Она истерично захохотала и хлопнула ладонями по барной стойке.
— Это такая вещь, которая объясняет, почему ты не можешь вспомнить нужное слово или какую-нибудь вещь, которую ищешь, понял? Это психологический термин. Вроде как рассеянность или что-то типа. Например, когда ты не понимаешь, что делаешь или что именно хочешь сказать. Ну, неважно. Довольно скучная штука, по-моему.
— Да уж, а я об этом книгу написал, — пробормотал я. И решил, что пора ретироваться. Тупостью и клоунским макияжем эта девушка вызывала у меня тошноту. — Слушай, красавица, спасибо за воду, но мне нужно идти…
— Минутку, — остановила она меня. — Постой, ты сказал, что из Нью-Йорка, да?
— Ну да, вроде бы.
— И снимаешь комнату наверху, правильно я тебя поняла?
— Да-а-а, правильно, в общем-то, — на середине фразы я попытался притормозить, но было поздно. Она была настолько в хлам, что не могла остановиться наглаживать меня по бедру. Будь она трезвой, я бы не возражал, но на слабых людей так противно и жалко смотреть. Я на таких дур не спешу смотреть даже с сочувствием.
— Ну… а что, если мы поднимемся к тебе и там позависаем? Хочется ненадолго свалить отсюда.
А вот это уже прикол. Такого со мной обычно не случается. Но, спешу вас уверить, она предложила мне это не потому, что я ей безумно понравился, не потому, что у меня симпатичная мордашка или там еще что-нибудь. Она была настолько пьяна, что пошла бы в постель даже с оборотнем. Я сделал вид, что не расслышал.
— Послушай, — сказал я. — Мне надо проведать кое-кого в одной специальной комнате.
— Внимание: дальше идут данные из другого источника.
-- ==== Sys2Proof/Machine/Display.lean ====
section
/-!
DEFINITION. Machine/Display.lean: what the outputs do with the state. The PWM clock (R37, R201), the comparators (R107),
what lights a LED (R108), the pins (R28, R72) and the drive record of a tick interval (R109). None of it is written back:
the comparators "change no stored state" (R10).
-/

namespace Sys2Proof.Machine

/-- One PWM clock: the free-running counter counts 0 to 255 and wraps (R37, R107). It is one of the clocks of the current
tick interval, if one has begun. -/
def pwmClock (s : State) : State := { s with pwmcnt := s.pwmcnt + 1, pwmLeft := s.pwmLeft.map (· - 1) }

/-- `n` PWM clocks. -/
def pwmClocks : Nat → State → State
  | 0, s => s
  | n + 1, s => pwmClocks n (pwmClock s)

/-- PWM clocks in one tick interval: it is a whole number `PWM_PERIODS_PER_TICK` of PWM periods of 256 counts (R37, R109,
D26). -/
def pwmClocksPerTick (p : Config.Params) : Nat := 256 * (p.pwmPeriodsPerTick : Nat)

/-- A TICK is due: the current tick interval has had all its PWM clocks, so the tick comes before the next one (R37, R109). -/
def State.tickDue (s : State) : Bool := s.run && s.pwmLeft == some 0

/-- A tick interval ends and the next one begins, while the tick runs (R194): the PWM clocks that the interval still has
elapse, and the new one has `PWM_PERIODS_PER_TICK` periods of them (R37, R109, D26). The first TICK has no interval before
it to end (U11; assumption 5). -/
def endInterval (s : State) : State :=
  if s.run then
    { s with
      pwmcnt := s.pwmcnt + BitVec.ofNat 8 (s.pwmLeft.getD 0)
      pwmLeft := some (pwmClocksPerTick Config.params) }
  else s

/-- The comparator: "column output `COL[c]` is asserted exactly while `PWMCNT < CMP[c]` (unsigned)" (R107). -/
def State.columnOn (s : State) (c : Column) : Bool := s.pwmcnt.ult s.cmp[c.val]

/-- Row `r`'s source line is asserted: bit `r` of `ROWEN` (R28). -/
def State.rowOnLine (s : State) (r : Row) : Bool := s.rowen.getLsbD r.toNat

/-- Matrix position `(r, c)` conducts: "exactly when `ROWEN[r] = 1` and `COL[c]` is asserted" (R108). -/
def State.conducts (s : State) (r : Row) (c : Column) : Bool := s.rowOnLine r && s.columnOn c

/-- Channel `ch` of LED `i` conducts: its row and column are `TOPO(i, ch) div 12` and `mod 12` (R108). -/
def State.channelConducts (p : Config.Params) (s : State) (i : Led) (ch : Channel) : Bool :=
  s.conducts (rowOf (p.topo i ch)) (columnOf (p.topo i ch))

/-- The pin pattern: the complement of `ROWEN` when the lines are active low, else `ROWEN` (R28, R72). -/
def rowPins (polarity : RowPolarity) (s : State) : BitVec 4 :=
  match polarity with
  | .activeLow => s.rowen ^^^ 0b1111#4
  | .activeHigh => s.rowen

/-- The pins, by the parameter `ROW_ACTIVE_LOW` (R6). -/
def State.pins (p : Config.Params) (s : State) : BitVec 4 := rowPins p.rowPolarity s

/-- The drive record of a tick interval (R109). -/
structure DriveRecord where
  rowen : BitVec 4
  cmp : Vector Byte 12
  deriving DecidableEq, Repr

/-- `(ROWEN, CMP[0..11])`, what the host watches (R109, R237). -/
def State.driveRecord (s : State) : DriveRecord := ⟨s.rowen, s.cmp⟩

/-- The brightness delivered to `(r, c)` over one tick interval, in units of 1/256 of it (R109). -/
def State.delivered (s : State) (r : Row) (c : Column) : Nat := if s.rowOnLine r then (s.cmp[c.val]).toNat else 0

end Sys2Proof.Machine
end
Я скоро вернусь, ладно? — Я решил, что просто ускользну на выход, пока она не видит.
Она рассмеялась, как придурошная, и спросила: «Кого-кого тебе надо проведать?!» Наверное, я был с ней слишком мягок.
— Пойду отолью, — сказал я. — Вернусь через минуту, поговорю с белым другом.
Она и на это рассмеялась, усилив поглаживания по бедру. «Странный ты, МДР. Давай возвращайся поскорее», — сказала она, имитируя южный акцент.
Удаляясь от стойки бара, я оглядывался назад, наблюдая, как она все глубже погружалась в дымовую завесу. Она совсем не сознавала, что делает. Мне необходимо было выскользнуть из этой ловушки, заполненной сигаретным дымом, латиноамериканской попсой и глупостью этой девушки. Чувствовал я себя полной развалюхой, глотку драло ужасно. Такое ощущение, что ее исполосовали наждачкой. Пришлось проталкиваться к выходу сквозь толпу. Я чувствовал себя слоном в посудной лавке, врезаясь во всех и вся на своем пути. Нестерпимо хотелось вырваться на улицу, на свежий воздух. Когда я наконец-то добрался до двери, мне пришлось протискиваться между двумя придурками, выяснявшими отношения не на жизнь, а на смерть.
— Дайте пройти, — сказал я, подойдя. Потом толкнул стеклянную дверь и очутился на свободе. Я весь вспотел в своем болотном пальто, поэтому разом ощутил холодный воздух и пошел прочь от «Луиса».
Несомненно, некоторые из вас разочарованы, что я не оприходовал эту хорькорожую тварь. Но это совершенно против моих правил. К тому же я не люблю девушек сорта сделай-лицо-сама или девушек, у которых настолько отсутствует достоинство, что без выпивки им веселиться невозможно. Меня больше интересуют такие, как потрепанная брюнетка богемного вида, о которой я только что говорил. Мне нужна девушка, которая подойдет ко мне, погруженному в собственное сознание, и долбанет стулом по башке. Потом, очнувшись, если я очнусь, я подойду к ней и в ответ тресну по башке какой-нибудь табуреткой. После того, как она встанет на ноги, мы изобьем друг друга в мясо, матерясь, крича и проклиная друг друга. А потом, не в состоянии двигаться от боли и одышки, мы оба расплачемся, попросим друг у друга прощенья и признаемся, что у нас общие заморочки. Кто-нибудь решит, что у меня явная склонность к садомазохизму, но это не так, уверяю вас. Схватка двух людей с одинаково воспаленным сознанием была бы чрезвычайно вдохновляющим делом.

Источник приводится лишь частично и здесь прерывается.